- WHAT YOU ARE ASKED TO DO
Nothing but the lines below between the line holding "structure Marrad where" and the line holding "recHist : List (Nat × List SetEntry)", inclusive, should appear in the answer, each set down exactly.

- MATERIAL FOR THE TASK
-- ==== Sys2Proof/Machine/State.lean ====
section
/-!
DEFINITION. The state of the module as plain data: one structure per unit of the spec, each with its value at reset,
and `State` that holds them all with the queue of waiting commands. Log entries 1, 2 and 3 say which moment reset is,
which values the spec does not give, and which fields are the model's own.
-/

namespace Sys2Proof.Machine

/-- A byte memory: address and byte, addresses strictly rising, no entry equal to zero, which an unlisted address
reads as (log entry 5). -/
abbrev Memory := List Host.Cell

/-- A W1C flag: none while it is clear, and the slice-clock tick at which hardware last set it (00 R7). -/
abbrev W1c := Option Nat

/-- Bits `lo` to `hi - 1` set, of 196 domain bits (17 R421). -/
def bitSpan (lo hi : Nat) : BitVec 196 := BitVec.ofNat 196 (2 ^ hi - 2 ^ lo)

/-- A measurement register extended with 64 bytes (19 R464). -/
def extendReg (r d : List Byte) : List Byte := shake256 (r ++ d) 64

/-- The measurement registers as power-up leaves them (19 R462, R464): the vendor's image in slot A, SVN and fused value 0, the
bank in force, unowned. -/
def bootMeas : Vector (List Byte) 8 :=
  let z := List.replicate 64 0#8
  ⟨#[extendReg z Config.romDigest, extendReg z Config.fwDigest, extendReg z (shake256 Config.vendorKey 64), extendReg z z,
    extendReg z (bankDigest WorkSet.factory ++ List.replicate 32 0#8), extendReg z z, z, z], rfl⟩

/-- Why the block stops. The spec describes every failure as a status, a state or an event (00 R11, 02 R45), so no
command stops the block and there is no fault. -/
inductive Fault where
deriving DecidableEq, Repr

/-- Why the block has no meaning for a command. -/
inductive Refusal where
  /-- An arm of `exec` whose meaning is not written yet raises it; safe, the machine stops where the hardware goes on. -/
  | notModelled (mnemonic : String)
deriving DecidableEq, Repr

/-- A module time stamp (R174): ticks since the epoch, fraction in 2^-24 tick, quality bits. -/
structure Stamp where
  ticks : Nat
  frac  : Nat
  qual  : BitVec 8
deriving DecidableEq, Repr, Inhabited
/-- One settings entry (R55): key, scope, 64-bit value. -/
structure SetEntry where
  key   : Nat
  scope : Nat
  val   : BitVec 64
deriving DecidableEq, Repr, Inhabited
/-- One event-log entry (R63). `data` holds the 12 DATA bytes. -/
structure Event where
  seq   : Nat
  code  : Nat
  sev   : Nat
  scope : Nat
  ticks : Nat
  fracq : Nat
  data  : List Byte
deriving DecidableEq, Repr, Inhabited
/-- The states of a mailbox (R36). -/
inductive MbState where
  | free | posted | busy | done | offline
deriving DecidableEq, Repr, Inhabited
/-- A held RESYNC snapshot (R69): its number and its 8 KiB. -/
structure Snapshot where
  num   : Nat
  bytes : List Byte
deriving DecidableEq, Repr, Inhabited

/-- One mailbox (R34-R41); number 16 is the relay mailbox of R407. -/
structure Mailbox where
  /-- command header (0..31) and payload (32..1055); unlisted bytes read 0 (02 R34,R40). -/
  cmd : Memory
  /-- response header and payload bytes; bytes past the list read 0 (02 R34,R41). -/
  rsp : List Byte
  /-- STATE (02 R36). -/
  state : MbState
  /-- TAG of the command last posted (02 R35). -/
  tag : Nat
  /-- code of the command last posted (02 R70). -/
  code : Nat
  /-- OVERRUN (02 R37). -/
  overrun : W1c
  /-- VECTOR (reset m) (02 R35). -/
  vector : Nat
  /-- doorbell tick of the command last posted, slice-clock count (02 R38). -/
  doorbell : Nat
  /-- the same tick in module time (02 R70). -/
  doorTicks : Nat
  /-- slice-clock tick at which an ABORT of the command arrived, none without one (02 R52). -/
  abort : Option Nat
  /-- STATUS of the held response (02 R41). -/
  status : Nat
  /-- RFLAGS of the held response (02 R41). -/
  rflags : Nat
  /-- the snapshot RESYNC holds for this mailbox (02 R69). -/
  snap : Option Snapshot
deriving DecidableEq, Repr

/-- Mailbox at reset. -/
def Mailbox.reset : Mailbox where
  cmd := []
  rsp := []
  state := .free
  tag := 0
  code := 0
  overrun := none
  vector := 0
  doorbell := 0
  doorTicks := 0
  abort := none
  status := 0
  rflags := 0
  snap := none

/-- A final answer: status, payload, key named, DETAIL, and the event logged for the command, if any (R41). -/
structure Reply where
  status  : Nat
  payload : List Byte
  key     : Option Nat
  detail  : Nat
  evseq   : Nat
deriving DecidableEq, Repr, Inhabited
/-- One piece of accepted work (R49): the command that began it. `kind` is its command code. -/
structure Work where
  mb    : Nat
  code  : Nat
  tag   : Nat
  since : Nat
  arg   : Nat
  arg2  : Nat
deriving DecidableEq, Repr, Inhabited
/-- A command of completion S that is BUSY past its taking: its mailbox and what it waits for. -/
inductive Wait where
  | arm (chans : Nat)
  | playStop (out : Nat)
  | hqDestroy (q : Fin 64) (done cancelled : Nat) (deadline : Nat) (drain : Bool)
  | monLoad
  | relay (addr : Nat)
  | arrayArm (c : Nat) (chans : Nat)
  | force (stamp : Nat) (taken : Nat)
  | disarm (q : Nat) (chans : Nat)
deriving DecidableEq, Repr, Inhabited
structure Exec where
  mb     : Fin 17
  taken  : Nat
  wait   : Wait
deriving DecidableEq, Repr

/-- The command interface (02). -/
structure Marrad where
  /-- the mailboxes (02 R34, 16 R407). -/
  mbs : Vector Mailbox 17
  /-- the command under execution that has not completed (02 R48). -/
  exec : Option Exec
  /-- the answer, with its commit tick, of a command that would complete while the core is halted (19 R479). -/
  held : Option (Reply × Nat)
  /-- outstanding accepted work, oldest first (02 R49). -/
  work : List Work
  /-- the stage, ascending key then scope (02 R57). -/
  stage : List SetEntry
  /-- values APPLY or PUT_SETTINGS recorded that differ from the default (ascending) (02 R54,R58). -/
  recorded : List SetEntry
  /-- earlier recorded values with the boundary that ended them, newest first (08 R210, 09 R241). -/
  recHist : List (Nat × List SetEntry)
  /-- values of the next-ARM keys each channel took at its last ARM (00 R8). -/
  armed : Vector (List SetEntry) 4
  /-- applied generation (02 R58). -/
  gen : Nat
  /-- LAST_APPLY_TICKS (02 R70). -/
  lastApply : Nat
  /-- number of the last snapshot (02 R70). -/
  snapNo : Nat
deriving DecidableEq, Repr

/-- Marrad at reset. -/
def Marrad.reset : Marrad where
  mbs := Vector.ofFn (fun i => { Mailbox.reset with vector := i.val % 16 })
  exec := none
  held := none
  work := []
  stage := []
  recorded := []
  recHist := []
  armed := Vector.replicate 4 []
  gen := 0
  lastApply := 0
  snapNo := 0

/-- The event log (R63-R65). -/
structure EvLog where
  /-- NEXT_SEQ (02 R63). -/
  next : Nat
  /-- RAM ring, newest first (02 R64). -/
  ram : List Event
  /-- flash ring, newest first (02 R64). -/
  flash : List Event
  /-- events due for the flash ring and not yet copied, newest first (02 R64). -/
  uncopied : List Event
  /-- events that wait for firmware to resume, newest first (04 R107, 19 R479). -/
  deferred : List Event
  /-- ERROR events since power-up (02 R70, 14 R349). -/
  errors : Nat
  /-- CRITICAL events since power-up (02 R70, 14 R349). -/
  criticals : Nat
  /-- slice-clock tick of the last notification message (02 R64). -/
  lastMsg : Option Nat
  /-- a qualifying event waits for the end of the interval (02 R64). -/
  due : Bool
deriving DecidableEq, Repr

/-- EvLog at reset. -/
def EvLog.reset : EvLog where
  next := 1
  ram := []
  flash := []
  uncopied := []
  deferred := []
  errors := 0
  criticals := 0
  lastMsg := none
  due := false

- OUTPUT FOR THIS TASK
structure Marrad where
  /-- the mailboxes (02 R34, 16 R407). -/
  mbs : Vector Mailbox 17
  /-- the command under execution that has not completed (02 R48). -/
  exec : Option Exec
  /-- the answer, with its commit tick, of a command that would complete while the core is halted (19 R479). -/
  held : Option (Reply × Nat)
  /-- outstanding accepted work, oldest first (02 R49). -/
  work : List Work
  /-- the stage, ascending key then scope (02 R57). -/
  stage : List SetEntry
  /-- values APPLY or PUT_SETTINGS recorded that differ from the default (ascending) (02 R54,R58). -/
  recorded : List SetEntry
  /-- earlier recorded values with the boundary that ended them, newest first (08 R210, 09 R241). -/
  recHist : List (Nat × List SetEntry)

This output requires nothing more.